Personal information
- Born: June 18, 1904 Jacksonville, Florida, U.S.
- Died: November 7, 1977 (aged 73) Boston, Massachusetts, U.S.

Career information
- College: Georgia Tech (1925–1926)

Awards and highlights
- All-Southern (1926);

= Johnny Marshall =

American football player and entrepreneur (1904–1977)

John Houston Marshall (June 18, 1904 - November 7, 1977) was a college football player and entrepreneur, with various business interests, including trucking and insurance.

==Georgia Tech==
Johnny Marshall was a prominent end for William Alexander's Georgia Tech Yellow Jackets football teams. He was selected All-Southern in 1926. The yearbook in 1925 remarked '"Johnnie" could have made "All-American" had he caught that pass in the Alabama game."
==Personal life==
Marshall was from Jacksonville, where he returned after graduation from Georgia Tech, founding the John Marshall Agency Inc.

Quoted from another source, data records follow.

/-- The host interface (16 R386). `err` bits as HI_ERR; `lost` while the link is lost (R380), which a write to HI_ERR does not change;
`out` the transactions sent, as bytes; `replay` those that the adapter holds; `reads` the outstanding reads by tag: address, bytes, failed tries;
`got` the parts that completions have brought for readers that wait, `want` the host-window spans that readers wait for (R383). -/
structure HostIf where
  bootStage : Nat
  linkUp : Bool
  rate : Nat
  mqEnabled : Bool
  rateMax : Nat
  winBase : Nat
  winSize : Nat
  mqRqBase : Nat
  mqRqSlots : Nat
  ntEnable : Bool
  err : BitVec 6
  crcRetry : Nat
  retrains : Nat
  train : Option UcieTrain
  out : List (List Byte)
  reads : KV (Nat × Nat × Nat)
  got : List (Nat × Nat)
  want : List (Nat × Nat)
  view : List (Nat × Byte)
  replay : List HostTx
  lost : Bool
  downPosted : Bool
  sbOut : List (Bool × W64)
  deriving DecidableEq, Repr, Inhabited

/-- Notification sources (R390): the armed sources and cause counts; source 1024 stands for 0xFFFF, the event queue. -/
structure Notif where
  armed : List Nat
  counts : KV Nat
  deriving DecidableEq, Repr, Inhabited

/-! ## Synchronisation objects (13) -/

/-- Who waits on an object: a SYNC operation of a run, or the gate of a transfer (R193). -/
inductive Waiter where
  | op (ctx op : Nat)
  | gate (ctx : Nat) (updraft : Bool)
  deriving DecidableEq, Repr, Inhabited

/-- What a wait waits for (R312): a count, an epoch, a generation other than this one, a free lock, credits. -/
inductive WaitKind where
  | count (n : Nat)
  | epoch (v : Nat)
  | generation (g : Nat)
  | lock
  | credit (n : Nat)
  deriving DecidableEq, Repr, Inhabited

/-- A pending wait (R312, R320), with the microseconds of timeout left (0: none). -/
structure Wait where
  who : Waiter
  kind : WaitKind
  left : Nat
  since : Nat
  deriving DecidableEq, Repr, Inhabited

/-- A synchronisation object (R310, R312). -/
structure Obj where
  type : Nat
  domain : Nat
  remote : Bool
  param : Nat
  value : Nat
  arrivals : Nat
  holder : Option (Nat × Nat)
  ovf : Bool
  broken : Bool
  waits : List Wait
  granted : List Waiter
  boosted : Bool
  deriving DecidableEq, Repr, Inhabited

/-- A boost in progress (R352): lock, holder and position, waiter and its class, end of the budget (µs). -/
structure Boost where
  so : Nat
  holder : Nat
  pos : Nat
  waiter : Nat
  cls : Nat
  budget : Nat
  since : Nat
  deriving DecidableEq, Repr, Inhabited

/-- A remote signal (R404): target, number, object, operation, count, and the port it was last sent on. -/
structure RSignal where
  ctx : Nat
  op : Nat
  target : Nat
  num : Nat
  so : Nat
  sop : Nat
  n : Nat
  port : Nat
  deriving DecidableEq, Repr, Inhabited

/-- Remote signal numbers received from one module (R404): the highest applied, and those applied within the window. -/
structure RsIn where
  high : Option Nat
  applied : List Nat
  deriving DecidableEq, Repr, Inhabited

/-! ## Model cache (07) -/

/-- A registered model (R199, R200); state 0 ABSENT, 1 LOADING, 2 RESIDENT, 3 WRITING_BACK; `used`: a reference or pin has been dropped,
which set the release stamp (R202). -/
structure Model where
  bytes : Nat
  home : Nat
  state : Nat
  slots : List Nat
  refs : List (Nat × Bool)
  pins : Nat
  dirty : List Nat
  stamp : Nat
  loaded : Nat
  loader : Nat
  evicting : Bool
  used : Bool
  waiting : List (PktHead × Nat × Nat)
  deriving DecidableEq, Repr, Inhabited

/-- A load that waits for evictions to write back (R203): the model, the models it waits for, and the slots that are kept for it. -/
structure LoadWait where
  model : Nat
  evicting : List Nat
  slots : List Nat
  loader : Nat
  deriving DecidableEq, Repr, Inhabited

/-! ## Vauri ports (17) -/

/-- A unit queued to leave a port (R398, R351): its channel, the context it belongs to, binding tag, flits, and for a remote
signal the signal, for an acknowledgement what it acknowledges, whether its content is poisoned (R187, R228), how many of its flits have
left, whether it is a further segment of a stage item, whose first segment went before it (R290, R398), and whether it had begun on a port that
went down, so that it is sent whole (R167, R257, R290). -/
structure TxUnit where
  vc : Nat
  ctx : Nat
  bind : Nat
  payload : List Byte
  signal : Option RSignal
  landed : Option Landed
  poison : Bool
  sent : Nat := 0
  cont : Bool := false
  begun : Bool := false
  deriving DecidableEq, Repr, Inhabited

/-- A flit in the replay buffer (R399) with the number of times it has been replayed and the context and unit it carries. -/
structure TxFlit where
  flit : Flit
  replays : Nat
  unit : TxUnit
  deriving DecidableEq, Repr, Inhabited

/-- A Vauri port (R395 to R403, R411). `state` as VP_STATUS.STATE; `counters` in register order; `cntOvf` as VP_CNT_OVF; `reserved` the
reservations of R351 as (context, channel, flits); `out` the flits that left, as their 256 bytes (R397); `unlanded` the contexts of units sent and not acknowledged as landed (R405);
`toAck` the units received whole whose bytes are not visible yet, by context and channel (R405); `crcTimes` the CRC errors of the last second (R410). -/
structure Port where
  state : Nat
  peerId : Nat
  peerPort : Nat
  peerValid : Bool
  use : Nat
  bind : Nat
  peerClass : Nat
  inverted : BitVec 16
  failedLanes : BitVec 16
  snrLo : W64
  snrHi : W64
  berLimit : Nat
  err : BitVec 5
  cntOvf : BitVec 8
  counters : List Nat
  attempt : Nat
  retrain : Bool
  started : Bool
  txSeq : Nat
  rxSeq : Nat
  replay : List TxFlit
  credits : List Nat
  peerBuf : List Nat
  owed : List Nat
  openUnits : List (Nat × List Byte)
  txq : List TxUnit
  out : List (List Byte)
  nakDue : Bool
  crcTimes : List Nat
  berPosted : Option Nat
  reserved : List (Nat × Nat × Nat)
  unlanded : List Nat
  toAck : List (Nat × Nat) := []
  deriving DecidableEq, Repr, Inhabited

/-! ## Groups, rings and queues between modules (06, 08, 09, 11) -/

/-- Formation (R150, R151): state 0 FORMING, 1 FORMED, 2 FAILED; in-ports checked; SEAL received and sent; the create's packet. -/
structure Form where
  state : Nat
  inOk : List Nat
  sealIn : Bool
  sealSent : Bool
  pkt : Option (PktHead × Nat)
  deriving DecidableEq, Repr, Inhabited

/-- A landed Eddy block (R156, R159): rotation, local block index, head, kind, header, whether it has been forwarded or
dropped, whether a copy was asked for again (R166), and whether it came poisoned. Its body stands in its landing slot.
`bad` holds the sectors whose errors it was asked for again. -/
structure EBlock where
  rot : Nat
  loc : Nat
  head : Nat
  kind : Nat
  hdr : List Byte
  sent : Bool
  asked : Bool
  poisoned : Bool
  bad : List Nat := []
  deriving DecidableEq, Repr, Inhabited

/-- An Eddy group (R149, R152, R159): fields, formation, circulation number, the operation that issued it, landed blocks, places
of the own slice already passed, landing credit held and granted (blocks), rotations whose slot is free again.
`prev` is the operation and step of the circulation before, whose blocks this member still owes to one that asks (R166). -/
structure Eddy where
  f : EddyFields
  form : Form
  circ : Nat
  op : Option Nat
  blocks : List EBlock
  ownSent : Nat
  credit : Nat
  granted : Nat
  freed : Nat
  prev : Option (Nat × Nat) := none
  deriving DecidableEq, Repr, Inhabited

/-- A landed reduce train that has not been used (R241, R247): its landing slot, its place, its 20-byte header and the bytes of its
body, which stand in the slot. -/
structure Train where
  slot : Nat
  bucket : Nat
  attempt : Nat
  idx : Nat
  hdr : List Byte
  len : Nat
  deriving DecidableEq, Repr, Inhabited

/-- A gather train held here (R254, R255): place, step count, its bytes where they were not written, and the 64-byte pieces that came
poisoned. -/
structure GTrain where
  bucket : Nat
  idx : Nat
  step : Nat
  body : Option (List Byte)
  poisoned : List Nat
  deriving DecidableEq, Repr, Inhabited

/-- A sent train, kept for a re-request (R256): place, the port it left on, its bytes, and whether poison travelled with it. -/
structure SentTrain where
  bucket : Nat
  idx : Nat
  port : Nat
  bytes : List Byte
  poison : Bool
  deriving DecidableEq, Repr, Inhabited

/-- A bucket of a reduction or gather in progress (R235, R243 to R246): its fields; attempt, scale exponent (none while the amax
exchange has not set it), whether the exchange is due, this member's maximum; trains sent or, at the owner, added; trains landed by
(attempt, train); what the headers brought; the owner's counts; the verdict. -/
structure Bucket where
  group : Nat
  owner : Nat
  elems : Nat
  grad : Nat
  out : Nat
  resid : Nat
  scale : Nat
  param : Nat
  pfmt : Nat
  attempt : Nat
  e : Option Int
  fresh : Bool
  amax : W32
  done : Nat
  landed : List (Nat × Nat)
  ovf : Bool
  nf : Bool
  peak : Nat
  num : NumStat
  verdict : Option Verdict
  deriving DecidableEq, Repr, Inhabited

He married Catherine M. Beckham. She was the daughter of Charlotte W. Mahone, the first woman to serve as dean of students at Florida State College for Women; and Brigadier General Robert H. Beckham, a former Adjutant General of Texas who served in the Spanish American War.

His only child, Carlotta Marshall, worked as a photographer in New York where she formed a close friendship with Diane Arbus. (Note: As revealed through published letters between them.)